The Infinity of Lists
- First edition (publ. Bompiani)
- Author: Umberto Eco
- Original title: La Vertigine della Lista
- Language: English
- Subject: Lists
- Genre: Non-fiction
- Publisher: Louvre
- ISBN: 978-0847832965

= The Infinity of Lists =

2009 book by Umberto Eco

The Infinity of Lists (Note: Originally published in Italian as La Vertigine della Lista (The Vertigo of Lists).) is a 2009 book by Umberto Eco on the topic of lists. It was produced in collaboration with the Louvre.

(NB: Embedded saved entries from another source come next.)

@[simp] theorem inFsm_cfg (s : State) (f : FsmState) : (s.inFsm f).cfg = s.cfg := rfl
@[simp] theorem inFsm_op (s : State) (f : FsmState) : (s.inFsm f).op = s.op := rfl
@[simp] theorem inFsm_st (s : State) (f : FsmState) : (s.inFsm f).st = f := rfl
@[simp] theorem inFsm_pg (s : State) (f : FsmState) : (s.inFsm f).pg = s.pg := rfl
@[simp] theorem inFsm_ch (s : State) (f : FsmState) : (s.inFsm f).ch = s.ch := rfl
@[simp] theorem inFsm_col (s : State) (f : FsmState) : (s.inFsm f).col = s.col := rfl
@[simp] theorem inFsm_phase (s : State) (f : FsmState) : (s.inFsm f).phase = s.phase := rfl
@[simp] theorem inFsm_selChip (s : State) (f : FsmState) : (s.inFsm f).selChip = s.selChip := rfl
@[simp] theorem inFsm_busDir (s : State) (f : FsmState) : (s.inFsm f).busDir = s.busDir := rfl
@[simp] theorem inFsm_inited (s : State) (f : FsmState) : (s.inFsm f).inited = s.inited := rfl
@[simp] theorem inFsm_e (s : State) (f : FsmState) : (s.inFsm f).e = s.e := rfl
@[simp] theorem inFsm_rw (s : State) (f : FsmState) : (s.inFsm f).rw = s.rw := rfl
@[simp] theorem inFsm_rs (s : State) (f : FsmState) : (s.inFsm f).rs = s.rs := rfl
@[simp] theorem inFsm_d (s : State) (f : FsmState) : (s.inFsm f).d = s.d := rfl
@[simp] theorem inFsm_ddir (s : State) (f : FsmState) : (s.inFsm f).ddir = s.ddir := rfl
@[simp] theorem inFsm_cs (s : State) (f : FsmState) : (s.inFsm f).cs = s.cs := rfl
@[simp] theorem inFsm_ctlQ (s : State) (f : FsmState) : (s.inFsm f).ctlQ = s.ctlQ := rfl
@[simp] theorem inFsm_dataQ (s : State) (f : FsmState) : (s.inFsm f).dataQ = s.dataQ := rfl
@[simp] theorem inFsm_enqCount (s : State) (f : FsmState) : (s.inFsm f).enqCount = s.enqCount := rfl
@[simp] theorem inFsm_ctlLines (s : State) (f : FsmState) : (s.inFsm f).ctlLines = s.ctlLines := rfl
@[simp] theorem inFsm_ctlDriven (s : State) (f : FsmState) : (s.inFsm f).ctlDriven = s.ctlDriven := rfl
@[simp] theorem inFsm_dataLines (s : State) (f : FsmState) : (s.inFsm f).dataLines = s.dataLines := rfl
@[simp] theorem inFsm_strobe (s : State) (f : FsmState) : (s.inFsm f).strobe = s.strobe := rfl
@[simp] theorem inFsm_vport (s : State) (f : FsmState) : (s.inFsm f).vport = s.vport := rfl
@[simp] theorem inFsm_gpio (s : State) (f : FsmState) : (s.inFsm f).gpio = s.gpio := rfl
@[simp] theorem inFsm_relay (s : State) (f : FsmState) : (s.inFsm f).relay = s.relay := rfl
@[simp] theorem inFsm_inTxn (s : State) (f : FsmState) : (s.inFsm f).inTxn = s.inTxn := rfl
@[simp] theorem inFsm_idleDevs (s : State) (f : FsmState) : (s.inFsm f).idleDevs = s.idleDevs := rfl
@[simp] theorem inFsm_openFrame (s : State) (f : FsmState) : (s.inFsm f).openFrame = s.openFrame := rfl
@[simp] theorem inFsm_lcd (s : State) (f : FsmState) : (s.inFsm f).lcd = s.lcd := rfl
@[simp] theorem inFsm_dram (s : State) (f : FsmState) : (s.inFsm f).dram = s.dram := rfl
@[simp] theorem inFsm_fb (s : State) (f : FsmState) : (s.inFsm f).fb = s.fb := rfl
@[simp] theorem inFsm_fbMods (s : State) (f : FsmState) : (s.inFsm f).fbMods = s.fbMods := rfl
@[simp] theorem inFsm_blk (s : State) (f : FsmState) : (s.inFsm f).blk = s.blk := rfl
@[simp] theorem inFsm_ret (s : State) (f : FsmState) : (s.inFsm f).ret = s.ret := rfl
@[simp] theorem inFsm_err (s : State) (f : FsmState) : (s.inFsm f).err = s.err := rfl
@[simp] theorem inFsm_trace (s : State) (f : FsmState) : (s.inFsm f).trace = s.trace := rfl
@[simp] theorem inFsm_prog (s : State) (f : FsmState) : (s.inFsm f).prog = s.prog := rfl
@[simp] theorem inFsm_work (s : State) (f : FsmState) : (s.inFsm f).work = s.work := rfl
@[simp] theorem inFsm_callbacks (s : State) (f : FsmState) : (s.inFsm f).callbacks = s.callbacks := rfl
@[simp] theorem inFsm_suspended (s : State) (f : FsmState) : (s.inFsm f).suspended = s.suspended := rfl
@[simp] theorem inFsm_disp (s : State) (f : FsmState) : (s.inFsm f).disp = s.disp := rfl
@[simp] theorem inFsm_slice (s : State) (f : FsmState) : (s.inFsm f).slice = s.slice := rfl
@[simp] theorem inFsm_sched (s : State) (f : FsmState) : (s.inFsm f).sched = s.sched := rfl
@[simp] theorem inFsm_env (s : State) (f : FsmState) : (s.inFsm f).env = s.env := rfl
@[simp] theorem inFsm_draws (s : State) (f : FsmState) : (s.inFsm f).draws = s.draws := rfl

@[simp] theorem select_cfg (s : State) (c : Option Nat) : (s.select c).cfg = s.cfg := rfl
@[simp] theorem select_op (s : State) (c : Option Nat) : (s.select c).op = s.op := rfl
@[simp] theorem select_st (s : State) (c : Option Nat) : (s.select c).st = s.st := rfl
@[simp] theorem select_pg (s : State) (c : Option Nat) : (s.select c).pg = s.pg := rfl
@[simp] theorem select_ch (s : State) (c : Option Nat) : (s.select c).ch = s.ch := rfl
@[simp] theorem select_col (s : State) (c : Option Nat) : (s.select c).col = s.col := rfl
@[simp] theorem select_phase (s : State) (c : Option Nat) : (s.select c).phase = s.phase := rfl
@[simp] theorem select_selChip (s : State) (c : Option Nat) : (s.select c).selChip = c := rfl
@[simp] theorem select_busDir (s : State) (c : Option Nat) : (s.select c).busDir = s.busDir := rfl
@[simp] theorem select_inited (s : State) (c : Option Nat) : (s.select c).inited = s.inited := rfl
@[simp] theorem select_e (s : State) (c : Option Nat) : (s.select c).e = s.e := rfl
@[simp] theorem select_rw (s : State) (c : Option Nat) : (s.select c).rw = s.rw := rfl
@[simp] theorem select_rs (s : State) (c : Option Nat) : (s.select c).rs = s.rs := rfl
@[simp] theorem select_d (s : State) (c : Option Nat) : (s.select c).d = s.d := rfl
@[simp] theorem select_ddir (s : State) (c : Option Nat) : (s.select c).ddir = s.ddir := rfl
@[simp] theorem select_cs (s : State) (c : Option Nat) : (s.select c).cs = s.cs := rfl
@[simp] theorem select_ctlQ (s : State) (c : Option Nat) : (s.select c).ctlQ = s.ctlQ := rfl
@[simp] theorem select_dataQ (s : State) (c : Option Nat) : (s.select c).dataQ = s.dataQ := rfl
@[simp] theorem select_enqCount (s : State) (c : Option Nat) : (s.select c).enqCount = s.enqCount := rfl
@[simp] theorem select_ctlLines (s : State) (c : Option Nat) : (s.select c).ctlLines = s.ctlLines := rfl
@[simp] theorem select_ctlDriven (s : State) (c : Option Nat) : (s.select c).ctlDriven = s.ctlDriven := rfl
@[simp] theorem select_dataLines (s : State) (c : Option Nat) : (s.select c).dataLines = s.dataLines := rfl
@[simp] theorem select_strobe (s : State) (c : Option Nat) : (s.select c).strobe = s.strobe := rfl
@[simp] theorem select_vport (s : State) (c : Option Nat) : (s.select c).vport = s.vport := rfl
@[simp] theorem select_gpio (s : State) (c : Option Nat) : (s.select c).gpio = s.gpio := rfl
@[simp] theorem select_relay (s : State) (c : Option Nat) : (s.select c).relay = s.relay := rfl
@[simp] theorem select_inTxn (s : State) (c : Option Nat) : (s.select c).inTxn = s.inTxn := rfl
@[simp] theorem select_idleDevs (s : State) (c : Option Nat) : (s.select c).idleDevs = s.idleDevs := rfl
@[simp] theorem select_openFrame (s : State) (c : Option Nat) : (s.select c).openFrame = s.openFrame := rfl
@[simp] theorem select_lcd (s : State) (c : Option Nat) : (s.select c).lcd = s.lcd := rfl
@[simp] theorem select_dram (s : State) (c : Option Nat) : (s.select c).dram = s.dram := rfl
@[simp] theorem select_fb (s : State) (c : Option Nat) : (s.select c).fb = s.fb := rfl
@[simp] theorem select_fbMods (s : State) (c : Option Nat) : (s.select c).fbMods = s.fbMods := rfl
@[simp] theorem select_blk (s : State) (c : Option Nat) : (s.select c).blk = s.blk := rfl
@[simp] theorem select_ret (s : State) (c : Option Nat) : (s.select c).ret = s.ret := rfl
@[simp] theorem select_err (s : State) (c : Option Nat) : (s.select c).err = s.err := rfl
@[simp] theorem select_trace (s : State) (c : Option Nat) : (s.select c).trace = s.trace := rfl
@[simp] theorem select_prog (s : State) (c : Option Nat) : (s.select c).prog = s.prog := rfl
@[simp] theorem select_work (s : State) (c : Option Nat) : (s.select c).work = s.work := rfl
@[simp] theorem select_callbacks (s : State) (c : Option Nat) : (s.select c).callbacks = s.callbacks := rfl
@[simp] theorem select_suspended (s : State) (c : Option Nat) : (s.select c).suspended = s.suspended := rfl
@[simp] theorem select_disp (s : State) (c : Option Nat) : (s.select c).disp = s.disp := rfl
@[simp] theorem select_slice (s : State) (c : Option Nat) : (s.select c).slice = s.slice := rfl
@[simp] theorem select_sched (s : State) (c : Option Nat) : (s.select c).sched = s.sched := rfl
@[simp] theorem select_env (s : State) (c : Option Nat) : (s.select c).env = s.env := rfl
@[simp] theorem select_draws (s : State) (c : Option Nat) : (s.select c).draws = s.draws := rfl

@[simp] theorem withVport_cfg (s : State) (v : Half) : (s.withVport v).cfg = s.cfg := rfl
@[simp] theorem withVport_op (s : State) (v : Half) : (s.withVport v).op = s.op := rfl
@[simp] theorem withVport_st (s : State) (v : Half) : (s.withVport v).st = s.st := rfl
@[simp] theorem withVport_pg (s : State) (v : Half) : (s.withVport v).pg = s.pg := rfl
@[simp] theorem withVport_ch (s : State) (v : Half) : (s.withVport v).ch = s.ch := rfl
@[simp] theorem withVport_col (s : State) (v : Half) : (s.withVport v).col = s.col := rfl
@[simp] theorem withVport_phase (s : State) (v : Half) : (s.withVport v).phase = s.phase := rfl
@[simp] theorem withVport_selChip (s : State) (v : Half) : (s.withVport v).selChip = s.selChip := rfl
@[simp] theorem withVport_busDir (s : State) (v : Half) : (s.withVport v).busDir = s.busDir := rfl
@[simp] theorem withVport_inited (s : State) (v : Half) : (s.withVport v).inited = s.inited := rfl
@[simp] theorem withVport_e (s : State) (v : Half) : (s.withVport v).e = s.e := rfl
@[simp] theorem withVport_rw (s : State) (v : Half) : (s.withVport v).rw = s.rw := rfl
@[simp] theorem withVport_rs (s : State) (v : Half) : (s.withVport v).rs = s.rs := rfl
@[simp] theorem withVport_d (s : State) (v : Half) : (s.withVport v).d = s.d := rfl
@[simp] theorem withVport_ddir (s : State) (v : Half) : (s.withVport v).ddir = s.ddir := rfl
@[simp] theorem withVport_cs (s : State) (v : Half) : (s.withVport v).cs = s.cs := rfl
@[simp] theorem withVport_ctlQ (s : State) (v : Half) : (s.withVport v).ctlQ = s.ctlQ := rfl
@[simp] theorem withVport_dataQ (s : State) (v : Half) : (s.withVport v).dataQ = s.dataQ := rfl
@[simp] theorem withVport_enqCount (s : State) (v : Half) : (s.withVport v).enqCount = s.enqCount := rfl
@[simp] theorem withVport_ctlLines (s : State) (v : Half) : (s.withVport v).ctlLines = s.ctlLines := rfl
@[simp] theorem withVport_ctlDriven (s : State) (v : Half) : (s.withVport v).ctlDriven = s.ctlDriven := rfl
@[simp] theorem withVport_dataLines (s : State) (v : Half) : (s.withVport v).dataLines = s.dataLines := rfl
@[simp] theorem withVport_strobe (s : State) (v : Half) : (s.withVport v).strobe = s.strobe := rfl
@[simp] theorem withVport_vport (s : State) (v : Half) : (s.withVport v).vport = v := rfl
@[simp] theorem withVport_gpio (s : State) (v : Half) : (s.withVport v).gpio = s.gpio := rfl
@[simp] theorem withVport_relay (s : State) (v : Half) : (s.withVport v).relay = s.relay := rfl
@[simp] theorem withVport_inTxn (s : State) (v : Half) : (s.withVport v).inTxn = s.inTxn := rfl
@[simp] theorem withVport_idleDevs (s : State) (v : Half) : (s.withVport v).idleDevs = s.idleDevs := rfl
@[simp] theorem withVport_openFrame (s : State) (v : Half) : (s.withVport v).openFrame = s.openFrame := rfl
@[simp] theorem withVport_lcd (s : State) (v : Half) : (s.withVport v).lcd = s.lcd := rfl
@[simp] theorem withVport_dram (s : State) (v : Half) : (s.withVport v).dram = s.dram := rfl
@[simp] theorem withVport_fb (s : State) (v : Half) : (s.withVport v).fb = s.fb := rfl
@[simp] theorem withVport_fbMods (s : State) (v : Half) : (s.withVport v).fbMods = s.fbMods := rfl
@[simp] theorem withVport_blk (s : State) (v : Half) : (s.withVport v).blk = s.blk := rfl
@[simp] theorem withVport_ret (s : State) (v : Half) : (s.withVport v).ret = s.ret := rfl
@[simp] theorem withVport_err (s : State) (v : Half) : (s.withVport v).err = s.err := rfl
@[simp] theorem withVport_trace (s : State) (v : Half) : (s.withVport v).trace = s.trace := rfl
@[simp] theorem withVport_prog (s : State) (v : Half) : (s.withVport v).prog = s.prog := rfl
@[simp] theorem withVport_work (s : State) (v : Half) : (s.withVport v).work = s.work := rfl
@[simp] theorem withVport_callbacks (s : State) (v : Half) : (s.withVport v).callbacks = s.callbacks := rfl
@[simp] theorem withVport_suspended (s : State) (v : Half) : (s.withVport v).suspended = s.suspended := rfl
@[simp] theorem withVport_disp (s : State) (v : Half) : (s.withVport v).disp = s.disp := rfl
@[simp] theorem withVport_slice (s : State) (v : Half) : (s.withVport v).slice = s.slice := rfl
@[simp] theorem withVport_sched (s : State) (v : Half) : (s.withVport v).sched = s.sched := rfl
@[simp] theorem withVport_env (s : State) (v : Half) : (s.withVport v).env = s.env := rfl
@[simp] theorem withVport_draws (s : State) (v : Half) : (s.withVport v).draws = s.draws := rfl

The examples of lists in the work range from Hesiod's list of the progeny of gods to Rabelais's list of bottom wipes.

==Reception==
Simon Schama, writing for Financial Times, described the book (in list form) as a delight: "profuse, plethoric, prolix, plentiful, playful, populous, picaresque, picturesque; copious, cornucopian, congested, clotted; incontinent, infested, infectious; omnivorous, orgiastic, odd; abundant, redundant; multifarious, multitudinous; glutted, gargantuan, inclusive, elusive, and...exhaustive." However, Schama also described it as exasperating: "If its pleasures easily overwhelm its irritants, that's because the book has the charm of extreme greed."